The defeated can only dream of such anxious fantasies. They are ruled instead by the poison of resentment. This is a buried feeling of rancor stemming from the fear of their own aggression. Powerless to take revenge, incapable of retaliating, and prevented from a reckoning, they are seized by a mentality which, as Max Scheler put it, is “caused by the systematic repression of certain emotions and affects which, as such, are normal components of human nature.”4 They rail against the regime of unscrupulous locusts who are totally indifferent to the fate of the workers, and they mourn the good old days of industrial paternalism; they bemoan the devastation wrought by a mass culture of fashion and fast-food chains, and they attend vinyl nights and collect illuminated editions of books; they revolt against the capitalism on credit of private deficit spending and dream of a full-reserve economy of honest businessmen.

This feeds a sense of grievance that finds reason for complaint everywhere. They are, like “most of us,” the ones who have fallen behind in the scrum for the few positions at the top. Resentment literally means to resense a past injury, defeat, or degradation – and there is always a fear of being totally contaminated by this gnawing feeling.

In Theodor W. Adorno’s study of the “authoritarian personality,” which was produced with Else Frenkel-Brunswik, Daniel Levinson, and R. Nevitt Sanford, Adorno attributed resentment to a rebellious impulse against a system of life that has become impossible and obstructed. One must assert the rebel within oneself in order to be able to identify in any way with the existing system. And the system of selection in the winner-take-all society is outweighed by the fact that inferior characters can reach the top and take everything. One characteristic of the “usurpation complex”5 is a hatred for winners who are the same as you. If they were “alpha” types against whom you never stood a chance, then you could put your mind at ease. But when faced with so many duds calling the shots, the losers who wind up with nothing fly into a rage. They hate the system, democracy, and capitalism in equal measure.

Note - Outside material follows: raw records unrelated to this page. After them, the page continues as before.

-- ==== Sys2Proof/Frames.lean ====
section
/-! DEFINITION. What of the state each command may change: the terms of the frame statements. The lists name registers and parts of the
hidden state; everything outside them is as before. -/

set_option Elab.async false

namespace Sys2Proof.Machine

/-! What each command may change. A command that resets classes of fields has no list (R5, R565 to R569). -/

/-- A completion writes its ring and its message (R351). -/
def completeWrites : List Fld :=
  [Reg.RING_DEV_IDX.DEV_IDX, Reg.MSIX_PBA.PEND]

/-- An event that is raised writes its ring, its message and its drop counts (R359 to R363). -/
def eventWrites : List Fld :=
  completeWrites ++ [Reg.RING_ERRST.DROPS, Reg.TEN_CNT.RATE_DROP]

/-- A bus job ends in a failure (R411). -/
def failWrites : List Fld :=
  eventWrites ++ [Reg.TWB_STATUS.LAST]

/-- An output parks (R120). -/
def parkWrites : List Fld :=
  [Reg.SRC_ACC_CTRL.RUNNING, Reg.PHC_STATUS.PARKED, Reg.PHC_STATUS.LOOP_MODE, Reg.PHC_STATUS.STAGE, Reg.PHC_STATUS.ACTIVE_PH, Reg.PHC_OUT.DUTY,
  Reg.SAF_FG_B.RV_TH]

/-- A lead parks, and what waited for it goes on (R111, R146). -/
def leadParkWrites : List Fld :=
  parkWrites ++ eventWrites ++ [Reg.PHC_STATUS.DIR, Reg.SLT_STATUS.STATE, Reg.SLT_STATUS.PHASE, Reg.SLT_STATUS.TYPE, Reg.SLT_STATUS.ID_LOW,
  Reg.SLT_STATUS.ROLE, Reg.SLT_PACK_ID_LO.ID_LO, Reg.SLT_PACK_ID_HI.ID_HI, Reg.SLT_PACK_A.CHEM, Reg.SLT_PACK_A.CELLS, Reg.SLT_PACK_A.ICHG_MAX,
  Reg.SLT_PACK_A.IDIS_MAX, Reg.SLT_PACK_B.VCHG_CELL, Reg.SLT_PACK_B.VDIS_CELL, Reg.ALM_SLOT_A.RESV, Reg.ALM_SLOT_A.RESV_SOC,
  Reg.ALM_SLOT_B.RESV_TICK, Reg.MSR_ICV_STATUS.STATE, Reg.MSR_DAC_STATUS.USER, Reg.MSR_DAC_STATUS.CONNECTED, Reg.GAU_STATUS.STATE,
  Reg.GAU_STATUS.LEARNED, Reg.GAU_STATUS.ANCHOR, Reg.GAU_STATUS.CUT_DEF, Reg.GAU_STATUS.AGE_H, Reg.GAU_SOC.SOC, Reg.GAU_SOC.V_CUT_CELL,
  Reg.GAU_QFULL.Q_FULL, Reg.GAU_QREM.Q_REM, Reg.GAU_EREM.E_REM, Reg.GAU_THRU_IN.THRU_IN, Reg.GAU_THRU_OUT.THRU_OUT, Reg.GAU_SNAP.SEQ,
  Reg.GAU_CNT.LEARN_CNT, Reg.GAU_CNT.SNAP_DROP, Reg.TEN_USE.SLOTS, Reg.TEN_USE.XFER, Reg.SAF_FG_A.ARMED, Reg.SAF_FG_A.OV_TH, Reg.SAF_FG_A.OC_TH,
  Reg.KEEP_CNT.QUEUED]

/-- A slot enters its safe state (R178, R512). -/
def safeWrites : List Fld :=
  leadParkWrites ++ [Reg.SLT_STATUS.RECEIVER, Reg.SLT_FAULT.FAULTED, Reg.SLT_FAULT.CAUSE, Reg.SLT_FAULT.COUNT, Reg.SLT_LINK.PEER,
  Reg.SLT_AUD_E.VALID, Reg.SAF_STATUS.FAULTED_CNT, Reg.SAF_FG_B.SUBCAUSE]

/-- Dusk begins (R562). -/
def duskWrites : List Fld :=
  leadParkWrites ++ [Reg.SLT_STATUS.RECEIVER, Reg.SLT_LINK.PEER, Reg.SLT_AUD_E.VALID, Reg.PDP_STATUS.TC_STATE, Reg.PDP_STATUS.VCONN,
  Reg.PDP_STATUS.CONTRACT, Reg.PDP_STATUS.SVC, Reg.PDP_STATUS.REV, Reg.PDP_CONTRACT.V, Reg.PDP_CONTRACT.I, Reg.PWR_MODE.SEQ, Reg.PWR_MODE.STEP,
  Reg.PWR_MODE.TARGET, Reg.PWR_CTRL.REQ, Reg.PWR_STATUS.LAST_SRC]

/-- A mode is entered (R550, R577). -/
def modeWrites : List Fld :=
  leadParkWrites ++ [Reg.SRC_GUARD.ALL_LOST, Reg.SRC_PORT_STATUS.ENABLED, Reg.ALM_STATUS.CURTAIL, Reg.ALM_STATUS.ISLAND, Reg.ALM_STATUS.HELD_FN,
  Reg.ALM_SLOT_A.HELD, Reg.FN_STATUS.LIVE, Reg.FN_STATUS.HELD, Reg.FN_WDG.STATE, Reg.FN_WDG.QSEQ, Reg.PDP_STATUS.TC_STATE, Reg.PWR_MODE.MODE,
  Reg.PWR_MODE.PREV, Reg.PWR_MODE.SEQ, Reg.PWR_MODE.STEP, Reg.PWR_MODE.TARGET, Reg.PWR_CTRL.REQ, Reg.PWR_STATUS.LAST_SRC]

/-- The last source is lost (R54). -/
def lostWrites : List Fld :=
  modeWrites ++ [Reg.SRC_GUARD.ACTIVE, Reg.SRC_GUARD.SCALE, Reg.SLT_STATUS.RECEIVER, Reg.SLT_LINK.PEER, Reg.PDP_STATUS.VCONN,
  Reg.PDP_STATUS.CONTRACT, Reg.PDP_STATUS.SVC, Reg.PDP_STATUS.REV, Reg.PDP_CONTRACT.V, Reg.PDP_CONTRACT.I]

Sociology has a long tradition of resentment toward ressentiment,6 one which, following Nietzsche, is played out between men of sovereignty and men of resentment. While the man of resentment is characterized by anxiety, pettiness, and doggedness on account of his inhibited revenge, the “noble man” has vanquished the fear of his great desires and liberated himself from the “spirit of revenge.”

From a psychoanalytical point of view, Nietzsche’s “war against shame” can be identified as the source of his devastating critique of resentment.7 Those who lose out to a societal trend are filled with shame at their defeat and destined to succumb to self-poisoning through a soul that “squints,” as Nietzsche puts it. They always see what is awry, unsuccessful, and obstructed first, and in doing so they rob themselves of happiness out of a fear of their own feelings.

We can accept the winner-take-all society as an honest description of the expansion of the capitalist principle of the ruthless selection of elites, and we can even praise it as a way of discovering outstanding performers. But this total mobilization of competitive energies comes at a social cost – namely, the proliferation of a post-competitive embitterment disorder8 among the second- and third-place competitors who view themselves as humiliated losers. Their swallowed revenge motif manifests itself in a loss of drive, a tendency to withdraw, and an attitude of being offended by life itself. They just wanted a place in the sun like everyone else, but instead they were passed over, embarrassed, and rejected. All of this lodges so deeply and so firmly because those who were eliminated and passed over feel that the fundamental assumptions of fair play have been violated.

When it comes to socially important competitions, one person can’t take it all. Just as schools have grading scales, there are always top, middle, and lower ranks. Even those who are out for victory must have a shot at a recognized midfield position. A performance society needs a culture of success that rewards the winners without demeaning the losers. Otherwise the fear of losing out will only produce resignation and bitterness.